Michael MacKay, Radio Lemberg, 04.11.2017
Number 1 on the list of corrupt foreign officials sanctioned by Canada is the President of Venezuela, Nicolás Maduro. Good. Now it is time for Canada to sanction the world’s most corrupt foreign official and worst violator of human rights, the President of Russia and invader of Europe in Ukraine, Vladimir Putin. In the name of humanity: stop Putin.
On November 3, Canada brought in regulations under the “Justice for Victims of Corrupt Foreign Officials Act (Sergei Magnitsky Law).” These are sanctions imposed on individuals who have committed grave violations of human rights. The sanctions consist of a seizure of assets in Canada, a ban on travel to Canada, and a proscription on doing business with any Canadian citizen or legal entity. Canada’s foreign ministry listed 52 individuals, 30 of whom are Russians. The Russians were involved in the persecution, incarceration, torture, and murder of Sergei Magnitsky – a man who had tried to alert the Russian government to a large scale theft from state funds. In sanctioning these 30 Russians, Canada is harmonizing its regulations with the United States, which has had a Magnitsky law for almost five years.

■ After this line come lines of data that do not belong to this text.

/-- A lost cluster's place in the Armature goes to a remaining P0 cluster, into which the display weights are cast (R26); at the
first frame boundary after that cast, or after that of a spare, cause CLUSTERS ends (R22, R186). -/
def restoreClusters (s : State) : State :=
  match activeArm s with
  | none => dropCause s 5
  | some a =>
    let have' := p0Clusters s
    let keep := s.dsp.clusters
    if have'.length < a.clusters ∨ s.repl.any (fun r => r.part == 0) = true then s
    else if keep.all (fun l => have'.contains l) then dropCause s 5
    else
      let spare := have'.filter (fun l => !keep.contains l)
      let place := keep.foldl (fun (acc : List Nat × List Nat) l =>
        if have'.contains l then (acc.1 ++ [l], acc.2)
        else (acc.1 ++ [acc.2.headD l], acc.2.tail)) ([], spare)
      let s := setDsp s (fun d => { d with clusters := place.1 })
      (place.1.filter (fun l => !keep.contains l)).foldl castDisplay s

/-- The cores of P0 a word of whose WM was found uncorrectable or is poisoned: their display weights are cast again (R43). -/
def recastPoison (s : State) : State :=
  let words := s.poison ++ s.clusters.flatMap (fun e => (e.2.ueWords.filter (fun w => w.2 == 1)).map Prod.fst)
  let hit := (words.filterMap (fun w =>
    match cellOf (8 * w) with
    | some (n, m, c, _) => if m = 0 ∧ cluPart s n = 0 then some (n, c) else none
    | none => none)).eraseDups
  hit.foldl (fun s x =>
    match displayPlace s (rd s (CLU_MAP_LOGICAL x.1)) with
    | some y => castWm s y.1 (y.2 * 64 + x.2) x.1 x.2
    | none => s) s

/-- The neural path returns when no cause remains (R188), or begins its takeover when a cause is there; once no POWER_FLOOR
takeover stands the line lock returns (R161). -/
def neuralReturn (s : State) : State :=
  let s :=
    if s.dsp.takeover then
      (if !neuralChosen s then endTakeover s
       else if rd s DSP_STAT_CAUSE_SET = 0 then wr (endTakeover s) DSP_EVT_STAT_NEURAL_RETURN 1 else s)
    else if rd s DSP_STAT_CAUSE_SET ≠ 0 then
      beginTakeover s (((List.range 7).find? (fun i => hasCause s (i + 1))).getD 0 + 1)
    else s
  if s.dsp.floorLost && !s.dsp.takeover && !hasCause s 4 then
    setDsp (wr s DSP_STAT_LINE_LOCKED 1) (fun d => { d with floorLost := false })
  else s

/-- Receive ports of the picture (R149): both for a dual-port input, else RX0. -/
def picturePorts (s : State) : List Nat := match s.dsp.cfg with | some c => if c.dualIn then [0, 1] else [0] | none => [0]

/-- Is video present on the picture's ports? -/
def inputOk (s : State) : Bool := (picturePorts s).all (fun n => isSet s (if n = 0 then DSP_STAT_IN_OK_0 else DSP_STAT_IN_OK_1))

/-- Does the measured input frame period lie within 0.3 % of the nominal one (R158)? One not yet measured does. -/
def inTrack (s : State) : Bool :=
  match s.dsp.cfg with
  | none => true
  | some c =>
    let nom := c.inFrameNs * 1000
    s.dsp.inPeriod == 0 || decide (1000 * ((s.dsp.inPeriod : Int) - nom).natAbs ≤ 3 * nom)

/-- The error of B(j) at `base` ps against the time R157 gives
the frame that starts, in 1/256 line tick, clamped to 16 bits: S(j), or S(0) + (t_j + 1)
* Tin, with S and Tin those of the last input frame (R157, R158). -/
def lockError (s : State) (c : DisplayCfg) (base : Nat) : Int :=
  let tin : Int := if s.dsp.inPeriod = 0 then c.inFrameNs * 1000 else s.dsp.inPeriod
  let e : Int := (base : Int) - s.dsp.inStart
  let err : Int :=
    if superRes s then (if 2 * e > tin then e - tin else e)
    else
      let d : Nat := 65536 * s.dsp.p
      let t : Int := ((contentPos s + s.dsp.q * 65536 + d : Nat) : Int) - ((s.dsp.inFrames - 1 : Nat) : Int) * d
      e - rneDiv (t * tin) d
  let x := rneDiv (err * 256 * c.pixKhz) (c.hTotal * 10 ^ 9)
  max (-32768) (min 32767 x)

/-- The lock error of a frame base (R158): 8 frames within a quarter tick reach LOCKED. -/
def noteLock (s : State) (err : Int) : State :=
  let s := wr s DSP_LOCK_ERR_PHASE_ERR (err % 65536).toNat
  let run := if inputOk s && inTrack s && decide (0 < s.dsp.inFrames) && decide (err.natAbs ≤ 64) then s.dsp.lockRun + 1 else 0
  let s := setDsp s (fun d => { d with lockRun := run })
  if rd s DSP_STAT_LOCK = 1 ∧ 8 ≤ run then dropCause (wr (wr s DSP_STAT_LOCK 2) DSP_EVT_STAT_LOCKED 1) 6 else s

/-- A new frame starts: its number, phase and empty counts. -/
def startFrame (s : State) (peak mean : Nat) : State :=
  let s := wr s DSP_FRAME_CNT_FRAMES (rd s DSP_FRAME_CNT_FRAMES + 1)
  let s := wr s DSP_PHASE_PHASE (rneDiv (contentPhase s) s.dsp.p).toNat
  let s := wr (wr s DSP_DRAM_USE_PEAK peak) DSP_DRAM_USE_MEAN mean
  setDsp s (fun d => { d with tick := 0, checked := 0, late := 0, taken := 0, lastLines := [], linkBuf := [], segs := [], prog := [],
                              lineMove := none })

end Sys2Proof.Machine
end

The most prominent corrupt foreign official named in the Canadian regulations is Dmitry Klyuev. Klyuev is the beneficial owner of Universal Savings Bank and a crime lord who engages in money laundering through London and Cyprus. He may have stolen assets in Canada. Klyuev raided Hermitage Capital, and used the stolen money in a tax fraud amounting to at least $230 million. Hermitage Capital was the investment firm run by Bill Browder, which employed Sergei Magnitsky. Bill Browder has spearheaded efforts to enact Magnitsky law sanctions, and so far he’s been successful in the United States, Britain, Estonia, and Canada. He’s now active to get the European Union to “put its money where its mouth is” on fighting corruption and human rights abuses. Dmitry Klyuev is the mastermind of the massive fraud committed by the Russian crime syndicate, and is the corrupt Russian official most directly responsible for the death in custody of Sergei Magnitsky on 16 November 2009.
Another corrupt official named in the Canadian regulations is Aleksey Anichin, who organized the arrest and detention of Sergei Magnitsky. Anichin persecuted Magnitsky with baseless criminal charges. Victor Grin led the effort to absolve all Russian officials of any wrong-doing in the death of Magnitsky. Alexander Bastrykin is the former Chairman of the Investigative Committee of the Prosecutor General's Office of the Russian Federation. A close confidant of Putin and member of the “siloviki,” Bastrykin has recently made statements that he favours rolling back all civil liberties in Russia, saying that Russia should have tight Internet censorship and eliminate what he calls "fake democracy.”
Klyuev, Anichin, Grin, and Bastrykin are among the 30 Russians sanctioned by Canada. But the corrupt foreign official most responsible for the death in custody of Sergei Magnitsky and for grave violations of human rights is not listed: Vladimir Putin. Vladimir Putin must be sanctioned by Canada if there is to be justice for victims of corrupt foreign officials.
Canada’s sanctions must be extended beyond the Magnitsky case to embrace the horrific abuse of human rights committed by corrupt officials in the progress of Russia’s invasion of Ukraine. Particularly in Russia-occupied Ukrainian Crimea and Russia-occupied Ukrainian Donbas, the suffering inflicted is appalling. For example, corrupt Russian officials have sentenced Vlad Ovcharenko to 17 years imprisonment and Artem Akhmerov to 13 years imprisonment for the ‘crime’ of displaying a Ukrainian flag and of burning a flag of the terrorist group, the so-called “LPR.” Ovcharenko and Akhmerov have been harassed, intimidated, arrested, held captive, and tortured just like Sergei Magnitsky was. Every corrupt Russian official involved in this grave violation of human rights must be sanctioned by Canada, up to and including Vladimir Putin. Putin, through his “grey cardinal” Vladimir Surkov, is the boss of Igor Plotnitsky and the effective commander of the terrorist group, the so-called “LPR.”
Canada has shown the way already. Along with the 30 Russians sanctioned on November 3, Canada sanctioned 19 Venezuelans and three South Sudanese. Grave human rights violations are being committed by corrupt foreign officials, and they’re being committed right now in Russia-occupied Crimea and Russia-occupied Donbas on a horrific scale. Canada has the means to act decisively to bring justice to victims. The application of justice must be equitable and fair. By the same measure, if Maduro is sanctioned, Putin must sanctioned. In the name of humanity: stop Putin.